**Stored data entries**
/-- Start a KERNEL entry of a KIND (R341, R348): a fault of its sequence list ends it, a failed check makes it
malformed. -/
def startKernel (kind ring slot : Nat) (reads : NMap (BitVec 128)) (s : State) : State :=
  match mayStartOp s ring slot, ringOf s ring with
  | some o, some g =>
    let e := o.entry
    if entryOpcode e ≠ 8 ∨ ef e 32 1 ≠ kind then s
    else
      let k := newKernel ring slot kind g o
      match readSeqs k reads s with
      | .wait => s
      | .fail s st d va =>
        let (k, s) := kernelFail ((va - kpSeqVa k.params) / 32) st d va k s
        putKernel k (markStarted ring slot s)
      | .ok s (.error reason) =>
        haltFor ring slot reason (updChain ring slot (fun o => { o with malformed := some reason }) s)
      | .ok s (.ok qs) =>
        let k := { k with seqs := qs }
        match flushSeqs (qs.length + 1) k reads s with
        | none => s
        | some (k, s) => putKernel k (markStarted ring slot s)
  | _, _ => s

/-- DECODE_ATTN (R353): the table reads of the sequence list's walks are given. -/
def execDecodeAttn (ring slot : Nat) (reads : NMap (BitVec 128)) (s : State) : Res :=
  .next (whenOk (working s) (startKernel 1 ring slot reads) s)

/-- PREFILL_APPEND (R360). -/
def execPrefillAppend (ring slot : Nat) (reads : NMap (BitVec 128)) (s : State) : Res :=
  .next (whenOk (working s) (startKernel 2 ring slot reads) s)

/-- KV_GATHER (R361). -/
def execKvGather (ring slot : Nat) (reads : NMap (BitVec 128)) (s : State) : Res :=
  .next (whenOk (working s) (startKernel 3 ring slot reads) s)

/-- TIER_MOVE (R362). -/
def execTierMove (ring slot : Nat) (s : State) : Res := .next (whenOk (working s) (startKernel 4 ring slot []) s)

/-- Start the kernel of an ATTN (R168, R171, R341, R349): a failed check of FLOCK or of the list gives
REMOTE_ACCESS. -/
def startAttn (qpn msn : Nat) (reads : NMap (BitVec 128)) (s : State) : State :=
  match qpOf s qpn, respOf s qpn msn with
  | some q, some r =>
    let (kind, plen, len) := (r.runs.head?).getD (0, 0, 0)
    if q.state != .ready || q.expected < msn || r.kind != 8 || r.ready || !(instFinishes s q.inst)
        || (mapGet s.kn.kernels (rxOwner qpn msn)).isSome then s
    else if !(packetRoom s len) then raise Reg.GX_AT_EVENTS 1 s
    else
      let space := ((ringOf s q.sq).map (·.space)).getD 0
      let k : Kernel := { attn := some (qpn, msn), inst := q.inst, space := space, kind := kind
                          params := r.data.take plen, len := len, out := 0 }
      let refused := { k with fail := some (0xFFFF, stRemoteAccess, 0, 0) }
      if kind = 0 || decide (4 < kind) || paramBad kind k.params plen len 0 || paramReserved kind k.params
          || flockBadFor s q.inst kind k.params || paramAddress s q.inst kind k.params true then putKernel refused s
      else
        match readSeqs k reads s with
        | .wait => s
        | .fail s st d va =>
          let (k, s) := kernelFail ((va - kpSeqVa k.params) / 32) st d va k s
          putKernel k s
        | .ok s (.error _) => putKernel refused s
        | .ok s (.ok qs) =>
          match flushSeqs (qs.length + 1) { k with seqs := qs } reads s with
          | none => s
          | some (k, s) => putKernel k s
  | _, _ => s

/-- ATTN_KERNEL_START (R168). -/
def execAttnKernelStart (qpn msn : Nat) (reads : NMap (BitVec 128)) (s : State) : Res :=
  .next (whenOk (working s) (startAttn qpn msn reads) s)
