-- ==== Sys2Proof/Machine/Dispatch.lean ====
section
/-! DEFINITION. The dispatch: one arm per command, each one call of the command's meaning. -/

namespace Sys2Proof.Machine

**Task item**
Would you filter the records and copy out each line containing "plen"?

**Solution for this problem**
    let (kind, plen, len) := (r.runs.head?).getD (0, 0, 0)
                          params := r.data.take plen, len := len, out := 0 }
      if kind = 0 || decide (4 < kind) || paramBad kind k.params plen len 0 || paramReserved kind k.params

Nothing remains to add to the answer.